Unleashing Evidence-Based Management in Government

By training 100 mid-level staffers as 'Data Fellows,' New Jersey's child-welfare agency has found a formula for improving outcomes.
March 23, 2015
By John M. Kamensky  |  Contributor
John M. Kamensky is a senior fellow with the IBM Center for the Business of Government.

If evidence-based decision-making is all the rage in government these days, how do agencies develop the skills to conduct such analyses? And how do agencies create a culture to support this management approach so it isn't just another flavor-of-the-month fad?

New Jersey's child-welfare system may have cracked the code. A new report for the IBM Center for the Business of Government, by David Lambert and Julie Atkins of the University of Southern Maine, tells the story.

Faced with years of spotty performance in ensuring the safety and welfare of at-risk children, New Jersey's Department of Children and Families (DCF) felt good about its progress after a three-year upgrade in data and technology. By 2009, the report's authors write, "managers could now turn on their computers and see in real time the proportion of investigations completed within the target of 60 days in each of New Jersey's 10 areas and 47 local offices." Nevertheless, departmental leadership felt that performance had not measurably improved. In short, managers were not using the data to manage.

At about the same time, the U.S. Department of Health and Human Services (HHS) had funded a program to help state child-welfare agencies design and implement programs to improve system outcomes. New Jersey became part of HHS' initiative and developed an 18-month program to train 100 "Data Fellows" from different levels within the agency. "This initiative succeeded in changing the technical skills, attitudes and practice of a diverse group of workers," note the authors.

The success of the initial "Manage by Data" program has encouraged DCF to extend the program to two additional cohorts of departmental employees, using the department's own funds, since DCF's leadership realized this could not be a one-time investment.

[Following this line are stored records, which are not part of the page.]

-- ==== Sys2Proof/Machine/Operands.lean ====
section
/-! DEFINITION. The operand forms: the data addressing mode with its range check (42_index_memory R124,
20_memory R46, R47), the register runs, the key operand, and the skip. -/

namespace Sys2Proof.Machine

/-! ### Data accesses (R46, R47, R124) -/

/-- The range check of R47: n = 0 touches nothing; else addr + n - 1 <= 0xFFF, without wrapping. -/
def inRange (addr : Word) (n : Nat) : Bool := n == 0 || decide (addr.toNat + n - 1 ≤ Config.lastAddr)

/-- `MemRead(addr, n)`; `none` where it raises MEM_RANGE (R46, R47). -/
def memRead (addr : Word) (n : Nat) (s : State) : Option (List Byte) :=
  if inRange addr n then some (s.mem.readList addr.toNat n) else none

/-- `MemWrite(addr, n, v)`; `none` where it raises MEM_RANGE, with nothing written (R46, R47). -/
def memWrite (addr : Word) (v : List Byte) (s : State) : Option State :=
  if inRange addr v.length then some { s with mem := s.mem.writeList addr.toNat v } else none

/-! ### Register runs (R10, R125, R126) -/

/-- `[V[0], V[1], ..., V[x]]`. -/
def State.regRun (s : State) (x : RegNo) : List Byte := s.V.toList.take (x.toNat + 1)

/-- `V[k] <- b[k]` for every k the list has; the registers above keep their values. -/
def State.setRegRun (s : State) (b : List Byte) : State :=
  { s with V := Vector.ofFn fun k : Fin 16 => b.getD k.val s.V[k] }

/-- `I <- (I + x + 1) mod 65536`, the post-increment of the register runs (R124, R125, R126). -/
def State.advanceI (s : State) (x : RegNo) : State := s.setI (s.I + zext16 x + 1)

/-! ### Keys (R20, R150, R152) -/

/-- `key[V[x]]`; `none` where V[x] > 0xF, which raises KEY_INDEX (R150, D10). -/
def keyOperand (x : RegNo) (s : State) : Option Bool := s.key[(s.reg x).toNat]?

/-- The least i with key[i] = 1, or `none` while no key is down (R152, D11; log entry 9). -/
def lowestKey (s : State) : Option (Fin 16) := (List.finRange 16).find? fun i => s.key[i]

/-! ### Skips (R84) -/

/-- Skip one instruction, two bytes, when the condition holds (R84 to R87, R150, R151). -/
def skipIf (c : Bool) (s : State) : State := if c then s.setPc (s.pc + 2) else s

/-! ### Decimal digits (R123) -/

/-- Hundreds, tens, ones (R123, D21; log entry 8). -/
def bcdDigits (v : Byte) : List Byte :=
  [BitVec.ofNat 8 (v.toNat / 100), BitVec.ofNat 8 (v.toNat / 10 % 10), BitVec.ofNat 8 (v.toNat % 10)]

end Sys2Proof.Machine
end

New Jersey launched the development of its program in mid-2009, based in part on experiences piloted in five other states. While the department initially considered training all frontline employees, there was concern that this might result in superficial skill development. DCF ultimately chose to train 100 workers in more depth, targeting mid-level staff with at least 10 years with the department and from different areas of the state.

The DCF Fellows Program launched in mid-2010. The curriculum involved classroom work, coaching, group projects and special events. There were three phases of six day-long seminars covering how to be knowledgeable consumers of data, using data to understand and manage change, and how to put the diagnostic pieces together to improve outcomes.

Fellows' projects were based on challenges that bubbled up from area and local offices, and were in the context of the departmental strategic priorities. One group, for example focused on improving parent/child visitation. The Fellows found that children placed with kin were more likely to have parent visits (as expected) but that fewer visits were occurring than expected because they typically took place in forbidding-looking welfare offices. So the group recommended better training around how to make the visits more welcoming for the families.

The initiative has led to a number of changes in the way DCF conducts its operations. For example, Fellows found that offices that took the time to hold more frequent supervisor conference investigations with staff tended to save time and produced better results. In another case, Fellows learned that hotline call-screeners had highly variable rates of anonymous calls (ranging from 3 percent to 50 percent). By observing the best screeners, they were able to develop a script for use by all screeners that resulted in far fewer anonymous referrals.

More strategically, the effort gave Data Fellows the opportunity to exercise leadership and to serve as "data ambassadors" with their colleagues, regardless of their role within the department. It also contributed to the use of monthly "ChildStat" meetings at the departmental level as learning sessions to create culture around data. Area directors began to hold quarterly sessions on their own, comparing their performance with other area offices in order to improve their own.

New Jersey's experience holds lessons for other states. The performance movement over the past few decades has been successful in creating a supply of performance information. It has had trouble, however, in creating a demand for it by decision makers. The New Jersey program demonstrates the importance of engaging managers and frontline staff in establishing a model for data-driven management.